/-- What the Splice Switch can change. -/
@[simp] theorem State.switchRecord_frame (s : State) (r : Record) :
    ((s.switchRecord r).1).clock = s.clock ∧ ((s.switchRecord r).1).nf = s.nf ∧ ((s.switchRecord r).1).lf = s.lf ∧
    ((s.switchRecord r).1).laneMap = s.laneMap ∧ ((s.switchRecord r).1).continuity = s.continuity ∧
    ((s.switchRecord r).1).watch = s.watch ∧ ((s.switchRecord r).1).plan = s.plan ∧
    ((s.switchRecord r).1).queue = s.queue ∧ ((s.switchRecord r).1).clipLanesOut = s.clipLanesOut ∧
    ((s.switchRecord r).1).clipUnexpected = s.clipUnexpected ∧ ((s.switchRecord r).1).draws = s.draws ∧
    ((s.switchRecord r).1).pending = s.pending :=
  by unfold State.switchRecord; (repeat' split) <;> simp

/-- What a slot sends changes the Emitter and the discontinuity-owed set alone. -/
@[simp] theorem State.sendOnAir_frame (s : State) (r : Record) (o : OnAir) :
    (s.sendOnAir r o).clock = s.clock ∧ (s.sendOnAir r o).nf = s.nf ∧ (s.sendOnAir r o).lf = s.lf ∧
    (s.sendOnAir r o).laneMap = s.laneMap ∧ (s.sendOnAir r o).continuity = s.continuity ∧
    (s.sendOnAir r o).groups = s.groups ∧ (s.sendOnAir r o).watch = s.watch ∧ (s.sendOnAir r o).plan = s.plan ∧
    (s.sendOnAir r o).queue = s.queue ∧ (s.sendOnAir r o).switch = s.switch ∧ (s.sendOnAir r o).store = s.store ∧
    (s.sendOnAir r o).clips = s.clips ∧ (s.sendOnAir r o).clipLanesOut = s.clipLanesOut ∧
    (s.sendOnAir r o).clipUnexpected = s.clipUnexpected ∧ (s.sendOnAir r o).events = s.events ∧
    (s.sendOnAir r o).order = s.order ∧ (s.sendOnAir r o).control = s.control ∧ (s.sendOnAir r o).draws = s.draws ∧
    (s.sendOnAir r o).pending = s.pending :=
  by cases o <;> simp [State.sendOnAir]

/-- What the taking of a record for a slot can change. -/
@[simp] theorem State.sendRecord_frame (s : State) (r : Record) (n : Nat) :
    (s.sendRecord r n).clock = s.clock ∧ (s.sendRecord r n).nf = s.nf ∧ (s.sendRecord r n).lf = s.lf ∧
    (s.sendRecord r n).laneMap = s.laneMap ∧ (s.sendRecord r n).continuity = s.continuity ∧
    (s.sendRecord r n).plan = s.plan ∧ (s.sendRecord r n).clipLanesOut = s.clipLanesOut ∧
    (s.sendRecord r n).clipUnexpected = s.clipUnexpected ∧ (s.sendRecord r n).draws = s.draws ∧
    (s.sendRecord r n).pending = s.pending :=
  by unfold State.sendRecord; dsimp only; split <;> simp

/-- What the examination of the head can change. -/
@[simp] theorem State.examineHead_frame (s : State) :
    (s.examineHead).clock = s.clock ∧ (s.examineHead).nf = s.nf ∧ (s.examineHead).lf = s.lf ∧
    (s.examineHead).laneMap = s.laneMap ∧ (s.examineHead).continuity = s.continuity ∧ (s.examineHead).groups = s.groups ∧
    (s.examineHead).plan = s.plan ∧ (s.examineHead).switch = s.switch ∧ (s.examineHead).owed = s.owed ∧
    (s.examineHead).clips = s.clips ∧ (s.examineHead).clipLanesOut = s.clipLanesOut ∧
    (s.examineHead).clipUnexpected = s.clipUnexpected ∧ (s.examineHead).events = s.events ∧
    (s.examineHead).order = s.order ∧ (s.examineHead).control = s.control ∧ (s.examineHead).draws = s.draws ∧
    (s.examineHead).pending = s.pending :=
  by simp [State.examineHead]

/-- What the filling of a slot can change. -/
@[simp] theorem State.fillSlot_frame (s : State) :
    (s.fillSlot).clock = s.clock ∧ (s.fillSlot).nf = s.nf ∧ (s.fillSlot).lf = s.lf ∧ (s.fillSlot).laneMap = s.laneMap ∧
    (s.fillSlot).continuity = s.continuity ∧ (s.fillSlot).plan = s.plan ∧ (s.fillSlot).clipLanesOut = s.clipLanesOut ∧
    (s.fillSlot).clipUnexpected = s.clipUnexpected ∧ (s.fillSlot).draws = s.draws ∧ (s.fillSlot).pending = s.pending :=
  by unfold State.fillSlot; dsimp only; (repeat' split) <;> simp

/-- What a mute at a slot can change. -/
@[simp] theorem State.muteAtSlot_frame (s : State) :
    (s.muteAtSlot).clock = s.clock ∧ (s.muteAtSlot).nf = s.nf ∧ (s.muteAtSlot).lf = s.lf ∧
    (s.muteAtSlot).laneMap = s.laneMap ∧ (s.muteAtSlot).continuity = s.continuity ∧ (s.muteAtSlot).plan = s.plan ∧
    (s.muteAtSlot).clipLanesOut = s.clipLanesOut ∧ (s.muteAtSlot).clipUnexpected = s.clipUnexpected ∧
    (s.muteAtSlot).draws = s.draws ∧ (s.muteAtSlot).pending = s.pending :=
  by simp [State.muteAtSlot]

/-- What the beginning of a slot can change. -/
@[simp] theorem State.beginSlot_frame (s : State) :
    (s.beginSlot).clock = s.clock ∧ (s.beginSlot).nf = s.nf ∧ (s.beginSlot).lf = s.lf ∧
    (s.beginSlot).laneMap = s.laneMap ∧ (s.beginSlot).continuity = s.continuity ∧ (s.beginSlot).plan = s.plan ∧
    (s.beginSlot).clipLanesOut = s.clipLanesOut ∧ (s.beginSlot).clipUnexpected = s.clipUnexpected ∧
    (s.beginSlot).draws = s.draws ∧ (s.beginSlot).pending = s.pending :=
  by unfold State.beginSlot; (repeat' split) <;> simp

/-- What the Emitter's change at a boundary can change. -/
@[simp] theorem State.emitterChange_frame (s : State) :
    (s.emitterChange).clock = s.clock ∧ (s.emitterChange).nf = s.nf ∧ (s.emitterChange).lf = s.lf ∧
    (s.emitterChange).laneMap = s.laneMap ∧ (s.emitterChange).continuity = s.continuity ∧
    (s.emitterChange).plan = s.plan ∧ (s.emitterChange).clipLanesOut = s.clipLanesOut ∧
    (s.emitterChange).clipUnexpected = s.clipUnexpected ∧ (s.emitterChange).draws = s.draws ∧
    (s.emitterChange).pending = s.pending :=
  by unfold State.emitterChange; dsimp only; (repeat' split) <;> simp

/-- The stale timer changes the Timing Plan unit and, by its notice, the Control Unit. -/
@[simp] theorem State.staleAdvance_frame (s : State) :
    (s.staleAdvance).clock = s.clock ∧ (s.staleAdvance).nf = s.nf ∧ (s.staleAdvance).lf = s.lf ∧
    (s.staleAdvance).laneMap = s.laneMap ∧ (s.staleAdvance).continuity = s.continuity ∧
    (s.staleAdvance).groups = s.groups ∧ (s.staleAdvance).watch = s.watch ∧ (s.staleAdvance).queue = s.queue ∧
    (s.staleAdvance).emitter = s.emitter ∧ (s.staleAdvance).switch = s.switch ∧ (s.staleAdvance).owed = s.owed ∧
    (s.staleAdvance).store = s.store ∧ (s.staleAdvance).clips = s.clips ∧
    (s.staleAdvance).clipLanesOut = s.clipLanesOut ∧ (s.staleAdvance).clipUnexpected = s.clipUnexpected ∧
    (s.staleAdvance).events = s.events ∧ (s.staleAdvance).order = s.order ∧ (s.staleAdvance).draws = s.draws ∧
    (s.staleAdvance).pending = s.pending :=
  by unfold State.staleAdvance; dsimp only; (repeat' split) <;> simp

● ● ● ●

__TASK ITEM__: In the listing above, find the line containing "(s.examineHead).pending = s.pending" and the line containing "theorem State.fillSlot_frame (s", then quote both, plus every line between them, exactly as written.

__SOLUTION__:
    (s.examineHead).pending = s.pending :=
  by simp [State.examineHead]

/-- What the filling of a slot can change. -/
@[simp] theorem State.fillSlot_frame (s : State) :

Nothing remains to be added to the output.